Content starts

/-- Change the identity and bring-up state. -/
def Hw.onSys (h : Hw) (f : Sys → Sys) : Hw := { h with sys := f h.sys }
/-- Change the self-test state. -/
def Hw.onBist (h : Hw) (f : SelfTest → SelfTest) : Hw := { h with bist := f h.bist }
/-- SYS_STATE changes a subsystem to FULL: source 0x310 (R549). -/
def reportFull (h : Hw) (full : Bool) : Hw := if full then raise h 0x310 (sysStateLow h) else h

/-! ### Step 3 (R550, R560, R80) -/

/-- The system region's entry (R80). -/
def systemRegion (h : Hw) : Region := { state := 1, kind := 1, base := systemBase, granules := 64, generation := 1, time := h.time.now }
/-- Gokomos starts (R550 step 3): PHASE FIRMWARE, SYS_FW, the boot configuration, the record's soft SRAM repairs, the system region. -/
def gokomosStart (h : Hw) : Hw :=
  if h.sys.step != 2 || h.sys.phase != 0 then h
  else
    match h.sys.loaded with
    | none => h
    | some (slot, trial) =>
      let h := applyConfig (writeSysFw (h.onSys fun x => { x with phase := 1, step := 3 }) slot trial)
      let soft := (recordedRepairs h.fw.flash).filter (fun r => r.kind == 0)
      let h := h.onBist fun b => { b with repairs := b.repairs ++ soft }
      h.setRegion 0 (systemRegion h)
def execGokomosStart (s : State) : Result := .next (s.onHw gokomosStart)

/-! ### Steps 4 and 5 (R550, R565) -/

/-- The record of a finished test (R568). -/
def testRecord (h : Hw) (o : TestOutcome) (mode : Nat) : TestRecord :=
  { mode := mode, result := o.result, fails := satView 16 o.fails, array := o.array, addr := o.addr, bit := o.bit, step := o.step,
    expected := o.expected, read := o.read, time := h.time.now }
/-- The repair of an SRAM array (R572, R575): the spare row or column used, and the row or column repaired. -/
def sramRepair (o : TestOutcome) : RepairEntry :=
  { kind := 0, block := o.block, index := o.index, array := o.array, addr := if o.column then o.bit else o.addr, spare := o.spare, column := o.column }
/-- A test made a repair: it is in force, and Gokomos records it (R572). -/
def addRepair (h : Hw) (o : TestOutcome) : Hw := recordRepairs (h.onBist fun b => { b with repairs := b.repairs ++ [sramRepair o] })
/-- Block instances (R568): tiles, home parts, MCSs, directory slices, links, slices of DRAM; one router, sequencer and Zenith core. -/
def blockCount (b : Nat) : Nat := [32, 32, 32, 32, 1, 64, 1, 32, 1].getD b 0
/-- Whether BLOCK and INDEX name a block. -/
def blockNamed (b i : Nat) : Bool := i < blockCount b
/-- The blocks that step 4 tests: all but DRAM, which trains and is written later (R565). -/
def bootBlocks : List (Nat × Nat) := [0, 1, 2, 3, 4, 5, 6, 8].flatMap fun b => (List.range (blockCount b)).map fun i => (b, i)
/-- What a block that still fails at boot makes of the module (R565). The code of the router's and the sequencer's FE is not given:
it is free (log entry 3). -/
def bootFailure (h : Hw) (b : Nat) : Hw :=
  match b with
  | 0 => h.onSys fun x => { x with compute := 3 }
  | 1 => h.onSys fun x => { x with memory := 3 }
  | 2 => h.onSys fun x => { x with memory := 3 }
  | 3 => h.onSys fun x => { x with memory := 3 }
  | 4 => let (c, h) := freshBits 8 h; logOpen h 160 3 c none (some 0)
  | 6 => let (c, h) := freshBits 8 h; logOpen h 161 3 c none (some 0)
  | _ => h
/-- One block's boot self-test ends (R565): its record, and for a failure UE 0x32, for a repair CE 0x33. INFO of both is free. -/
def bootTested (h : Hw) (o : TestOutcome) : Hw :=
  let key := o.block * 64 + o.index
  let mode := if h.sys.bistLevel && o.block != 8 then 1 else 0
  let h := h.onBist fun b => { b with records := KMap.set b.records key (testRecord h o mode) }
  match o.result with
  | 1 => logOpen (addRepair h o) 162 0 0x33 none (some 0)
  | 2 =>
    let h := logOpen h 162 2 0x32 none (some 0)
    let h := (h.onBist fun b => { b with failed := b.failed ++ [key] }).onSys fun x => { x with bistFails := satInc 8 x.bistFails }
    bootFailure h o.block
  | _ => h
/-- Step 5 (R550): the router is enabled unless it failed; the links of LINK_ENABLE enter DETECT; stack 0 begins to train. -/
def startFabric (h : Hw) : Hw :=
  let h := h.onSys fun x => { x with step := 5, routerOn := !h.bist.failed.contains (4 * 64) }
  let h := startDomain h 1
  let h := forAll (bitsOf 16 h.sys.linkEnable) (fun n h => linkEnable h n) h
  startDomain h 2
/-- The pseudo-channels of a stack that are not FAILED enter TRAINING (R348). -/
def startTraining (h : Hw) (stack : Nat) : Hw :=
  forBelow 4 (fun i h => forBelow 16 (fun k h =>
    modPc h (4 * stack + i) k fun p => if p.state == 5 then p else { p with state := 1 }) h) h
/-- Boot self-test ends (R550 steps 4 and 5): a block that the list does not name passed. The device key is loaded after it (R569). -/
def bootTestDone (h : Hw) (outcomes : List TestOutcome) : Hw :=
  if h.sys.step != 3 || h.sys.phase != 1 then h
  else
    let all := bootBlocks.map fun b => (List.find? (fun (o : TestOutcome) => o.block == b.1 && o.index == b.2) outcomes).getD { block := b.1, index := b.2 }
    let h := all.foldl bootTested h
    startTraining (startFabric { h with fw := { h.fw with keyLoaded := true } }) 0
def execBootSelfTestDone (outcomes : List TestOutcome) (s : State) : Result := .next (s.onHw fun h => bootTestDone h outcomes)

Content ends

Reproduce the lines of the entries above from the one with "it is free (log entry 3). -/" to the one with "b with records", both included, exactly and without any other line.

it is free (log entry 3). -/
def bootFailure (h : Hw) (b : Nat) : Hw :=
  match b with
  | 0 => h.onSys fun x => { x with compute := 3 }
  | 1 => h.onSys fun x => { x with memory := 3 }
  | 2 => h.onSys fun x => { x with memory := 3 }
  | 3 => h.onSys fun x => { x with memory := 3 }
  | 4 => let (c, h) := freshBits 8 h; logOpen h 160 3 c none (some 0)
  | 6 => let (c, h) := freshBits 8 h; logOpen h 161 3 c none (some 0)
  | _ => h
/-- One block's boot self-test ends (R565): its record, and for a failure UE 0x32, for a repair CE 0x33. INFO of both is free. -/
def bootTested (h : Hw) (o : TestOutcome) : Hw :=
  let key := o.block * 64 + o.index
  let mode := if h.sys.bistLevel && o.block != 8 then 1 else 0
  let h := h.onBist fun b => { b with records := KMap.set b.records key (testRecord h o mode) }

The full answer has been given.